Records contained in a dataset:
————————

-- ==== Sys2Proof/Config.lean ====
section
/-! DEFINITION. What is fixed for the machine or supplied by its host: the address-space regions and the two origins
(R29, R118), the shape of an MMIO entry (R31), the host's side of a callback (R35, R36, R100), the open bounds
`MAX_MMIO` and `MAX_SYSCALLS` (R6), and the free value that stands for whatever the host answers (U9, U10). -/

namespace Sys2Proof

/-- The register file: 32 sixteen-bit registers in one bank (R10). -/
abbrev RegFile := Vector Word 32

/-- Raw memory as sorted (address, byte) pairs. What an unlisted address reads as is `Machine.Memory.unlisted`. -/
abbrev Memory := List Host.Cell

/-- The five regions the ISA divides the address space into (R29). The core enforces none of them. -/
inductive RegionKind where
  | code | stack | heap | device | system
  deriving DecidableEq, Repr

/-- One row of the region table of R29: first and last address. -/
structure Region where
  kind  : RegionKind
  first : Word
  last  : Word
  deriving DecidableEq, Repr

/-- The region table of R29, a convention between software and host. -/
def Config.regions : List Region :=
  [⟨.code, 0x0000, 0x3FFF⟩, ⟨.stack, 0x4000, 0x5FFF⟩, ⟨.heap, 0x6000, 0x9FFF⟩,
   ⟨.device, 0xA000, 0xDFFF⟩, ⟨.system, 0xE000, 0xFFFF⟩]

/-- `CODE_ORIGIN`, the instruction pointer after reset: the first address of the code region (R6, R118; the spec's
decision D25; log entry 2). -/
def Config.codeOrigin : Word := 0x0000

/-- `STACK_ORIGIN`, the stack pointer after reset: the first address of the stack region (R6, R118; the spec's
decision D25; log entry 2). -/
def Config.stackOrigin : Word := 0x4000

/-- `MEM_SIZE`: 65,536 bytes (R6, R23). -/
def Config.memSize : Nat := 65536

/-- One entry of the MMIO table: the half-open range from `startAddr` to `endAddr`, and which of its two callbacks are
present (R31). `endAddr` may be 0x10000, and an entry with `startAddr ≥ endAddr` covers nothing. -/
structure MmioEntry where
  startAddr : Nat
  endAddr   : Nat
  hasRead   : Bool
  hasWrite  : Bool
  deriving DecidableEq, Repr

/-- A transaction from the core to the host (R5): the two byte-wide device callbacks and the system call. -/
inductive HostCall where
  | devRead  (e : MmioEntry) (addr : Word)
  | devWrite (e : MmioEntry) (addr : Word) (byte : Byte)
  | syscall  (n : Word)
  deriving DecidableEq, Repr

/-- What a host writes into the core: any registers, any memory bytes and the instruction counter, the writes of each
list done in order (R49: "may freely read and write that CPU's state"; D28; log entry 6). The empty record writes
nothing. -/
structure HostWrites where
  regWrites : List (RegIdx × Word) := []
  memWrites : List (Word × Byte) := []
  setIcount : Option Nat := none
  deriving DecidableEq, Repr, Inhabited

/-- The host's answer to one callback: the byte a read callback returns (the other two kinds ignore it) and what the
callback wrote into the core before it returned. -/
structure HostAnswer where
  byte   : Byte := 0
  writes : HostWrites := {}
  deriving DecidableEq, Repr, Inhabited

/-- FREE VALUE. What the host answers to the newest call of `calls` (all the calls it has been made, oldest first) when
it sees the core with registers `x`, memory `mem` and counter `icount`. The spec puts it "under no law" (R35, U9, U10),
so nothing constrains it (log entry 4). -/
opaque Config.hostAnswer (calls : List HostCall) (x : RegFile) (mem : Memory) (icount : Nat) : HostAnswer

/-- `MAX_MMIO`, the bound on the number of MMIO entries; its value is not in the source (R6, N9; log entry 13). -/
opaque Config.maxMmio : Nat

/-- `MAX_SYSCALLS`, the bound on the size of the syscall table; its value is not in the source (R6, N9; log entry 13). -/
opaque Config.maxSyscalls : Nat

end Sys2Proof
end

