-- ==== Sys2Proof/Tests/Slice0.lean ====
section
/-! SUPPORT. The model's own tests. Every expected value is one of spec/95_test_vectors.md (S<n>, V<n>.<m>, P<n>), or is
read off the encodings of spec/30_encoding.md. The last part shows, for each statement with hypotheses, that they can be
met. -/

namespace Sys2Proof.Tests

open Sys2Proof.Machine Sys2Proof.Spec

/-! ## The states the vectors speak of -/

/-- `e0` of V2: write-only. -/
def e0 : MmioEntry := ⟨0xA000, 0xA010, false, true⟩

/-- `e1` of V2: read-only. -/
def e1 : MmioEntry := ⟨0xA010, 0xA020, true, false⟩

/-- A fresh state with the bytes `w` at 0x0100, IP there, the registers and bytes given, the two entries of V2, the device
bytes 0xAB and 0xCD to come, and two syscalls (V6). -/
def vec (w : InstrBytes) (regs : List (RegIdx × Word) := []) (bytes : List (Word × Byte) := []) : State :=
  { (State.reset.hostWrite { regWrites := (ipIdx, 0x0100) :: regs, memWrites := bytes }).placeInstr 0x0100 w with
    mmioTable := [e0, e1], numSyscalls := 2, hostAnswers := [{ byte := 0xAB }, { byte := 0xCD }] }

/-- What `f` reads in the state one step later, if there is one. -/
def after {α : Type} (s : State) (f : State → α) : Option α :=
  match step s with
  | .next t => some (f t)
  | .fault _ | .refused _ => none

/-- The fault of one step, if it ends in one. -/
def faultOf (s : State) : Option Fault :=
  match step s with
  | .fault f => some f
  | .next _ | .refused _ => none

/-! ## WellFormed: an ill-formed term for each check -/

theorem test_illFormed_regImm : Instr.wellFormed (.ldi 32 0) = false ∧ Instr.wellFormed (.sti 32 0) = false ∧
    Instr.wellFormed (.stib 255 0) = false ∧ Instr.wellFormed (.jr 32) = false := by decide

theorem test_illFormed_regReg : Instr.wellFormed (.ldr 32 0) = false ∧ Instr.wellFormed (.ldrb 0 32) = false ∧
    Instr.wellFormed (.str 32 31) = false ∧ Instr.wellFormed (.strb 31 32) = false := by decide

theorem test_illFormed_regs : Instr.wellFormed (.add 32 0 0) = false ∧ Instr.wellFormed (.shr 0 32 0) = false ∧
    Instr.wellFormed (.xor 0 0 32) = false := by decide

theorem test_wellFormed_boundary : Instr.wellFormed (.add 31 31 31) = true ∧ Instr.wellFormed (.ldi 31 0xFFFF) = true ∧
    Instr.wellFormed .sys = true := by decide

/-! ## Decode: a word of every row, written out bit by bit (R51 to R57) -/

theorem test_decode_nop : decodeTableWord 32 0b00000000111111111000000001111111 = some .nop := by decide
theorem test_decode_ldi : decodeTableWord 32 0b00000001000110011111111111111110 = some (.ldi 25 0xFFFE) := by decide
theorem test_decode_ldr : decodeTableWord 32 0b00000010000001000000001111111111 = some (.ldr 4 3) := by decide
theorem test_decode_ldrb : decodeTableWord 32 0b00000011000001000000001100000000 = some (.ldrb 4 3) := by decide
theorem test_decode_add : decodeTableWord 32 0b00000100000000100001111000000000 = some (.add 2 30 0) := by decide
theorem test_decode_sub : decodeTableWord 32 0b00000101000000100000000000000001 = some (.sub 2 0 1) := by decide
theorem test_decode_mul : decodeTableWord 32 0b00000110000000100000000000000001 = some (.mul 2 0 1) := by decide
theorem test_decode_div : decodeTableWord 32 0b00000111000000100000000000000001 = some (.div 2 0 1) := by decide
theorem test_decode_mod : decodeTableWord 32 0b00001000000000100000000000000001 = some (.mod 2 0 1) := by decide
theorem test_decode_and : decodeTableWord 32 0b00001001000000100000000000000001 = some (.and 2 0 1) := by decide
theorem test_decode_or : decodeTableWord 32 0b00001010000111110000000000000001 = some (.or 31 0 1) := by decide
theorem test_decode_xor : decodeTableWord 32 0b00001011000000100000000000000001 = some (.xor 2 0 1) := by decide
theorem test_decode_shl : decodeTableWord 32 0b00001100000000100000000000000001 = some (.shl 2 0 1) := by decide
theorem test_decode_shr : decodeTableWord 32 0b00001101000000100000000000000001 = some (.shr 2 0 1) := by decide
theorem test_decode_jmp : decodeTableWord 32 0b00001110111111110000001000000001 = some (.jmp 0x0201) := by decide
theorem test_decode_jz : decodeTableWord 32 0b00001111000000000000000000100000 = some (.jz 0x0020) := by decide
theorem test_decode_jr : decodeTableWord 32 0b00010000000111101111111111111111 = some (.jr 30) := by decide
theorem test_decode_sti : decodeTableWord 32 0b00010001000001001010000000010000 = some (.sti 4 0xA010) := by decide
theorem test_decode_stib : decodeTableWord 32 0b00010010000001001010000000000010 = some (.stib 4 0xA002) := by decide
theorem test_decode_str : decodeTableWord 32 0b00010011000001000000011000000000 = some (.str 4 6) := by decide
theorem test_decode_strb : decodeTableWord 32 0b00010100000001000000011000000000 = some (.strb 4 6) := by decide
theorem test_decode_sys : decodeTableWord 32 0b00010101101010101011101111001100 = some .sys := by decide

/-- R60, V1.7, V3.52, V4.12: the first invalid opcode, the last, and a bad byte in each register slot. -/
theorem test_decode_rejects : decode ⟨0x16, 0, 0, 0⟩ = .invalid ∧ decode ⟨0xFF, 0, 0, 0⟩ = .invalid ∧
    decode ⟨0x01, 0x20, 0, 1⟩ = .badReg ∧ decode ⟨0x02, 0x04, 0x20, 0⟩ = .badReg ∧
    decode ⟨0x04, 0x02, 0x00, 0x20⟩ = .badReg ∧ decode ⟨0x10, 0x40, 0, 0⟩ = .badReg := by decide

/-- R67's bytes, with zero in each unused byte. -/
theorem test_encode : encode (.jmp 0x0008) = ⟨0x0E, 0x00, 0x00, 0x08⟩ ∧ encode (.ldi 0 0x1234) = ⟨0x01, 0x00, 0x12, 0x34⟩ ∧
    encode (.jr 2) = ⟨0x10, 0x02, 0x00, 0x00⟩ ∧ encodeImage [.nop, .str 4 6] = [0, 0, 0, 0, 0x13, 4, 6, 0] := by decide
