-- ==== Sys2Proof/Syntax.lean ====
section
/-! DEFINITION. The instructions: one constructor per row of spec/opcode_table.json, in the table's order. Every
field of an encoding is an argument, the fields the hardware ignores too, so that no bit of a word is lost. Below the
type, constructor functions that gather the rows of one shape under an operation name. -/

namespace Sys2Proof

/-- The fifteen usable conditions of Table 6 (30 R104); 1111 is reserved (30 R105) and has no name here. -/
inductive Cond where
  | eq | ne | cs | cc | mi | pl | vs | vc | hi | ls | ge | lt | gt | le | al
  deriving DecidableEq, Repr

/-- The two-bit shift type of Figure 14 (41 R171). -/
inductive ShiftType where
  | lsl | lsr | asr | ror
  deriving DecidableEq, Repr

/-- The twelve data processing operations that write a result (41 R179). -/
inductive AluOp where
  | and | eor | sub | rsb | add | adc | sbc | rsc | orr | mov | bic | mvn
  deriving DecidableEq, Repr

/-- The four data processing operations that only test (41 R177, R179). -/
inductive TestOp where
  | tst | teq | cmp | cmn
  deriving DecidableEq, Repr

/-- The four long multiplies (43 R229 to R232). -/
inductive LongOp where
  | umull | umlal | smull | smlal
  deriving DecidableEq, Repr

/-- The four word and byte transfers (44 R238 to R241). -/
inductive SdtOp where
  | str | ldr | strb | ldrb
  deriving DecidableEq, Repr

/-- The four halfword and signed transfers (44 R254 to R257). -/
inductive HdtOp where
  | strh | ldrh | ldrsb | ldrsh
  deriving DecidableEq, Repr

/-- The sixteen operations of THUMB Format 4 (47 R331 to R346). -/
inductive ThumbAluOp where
  | and | eor | lsl | lsr | asr | adc | sbc | ror | tst | neg | cmp | cmn | orr | mul | bic | mvn
  deriving DecidableEq, Repr

/-- The fourteen conditions of the THUMB conditional branch (49 R411). -/
inductive ThumbCond where
  | eq | ne | cs | cc | mi | pl | vs | vc | hi | ls | ge | lt | gt | le
  deriving DecidableEq, Repr

/-- The ARM condition of a THUMB branch condition (49 R411). -/
def ThumbCond.toCond : ThumbCond → Cond
  | .eq => .eq
  | .ne => .ne
  | .cs => .cs
  | .cc => .cc
  | .mi => .mi
  | .pl => .pl
  | .vs => .vs
  | .vc => .vc
  | .hi => .hi
  | .ls => .ls
  | .ge => .ge
  | .lt => .lt
  | .gt => .gt
  | .le => .le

————————

Reproduce every line in the data that has the word "ldrb" in it.

theorem test_illFormed_regReg : Instr.wellFormed (.ldr 32 0) = false ∧ Instr.wellFormed (.ldrb 0 32) = false ∧
theorem test_decode_ldrb : decodeTableWord 32 0b00000011000001000000001100000000 = some (.ldrb 4 3) := by decide
  | str | ldr | strb | ldrb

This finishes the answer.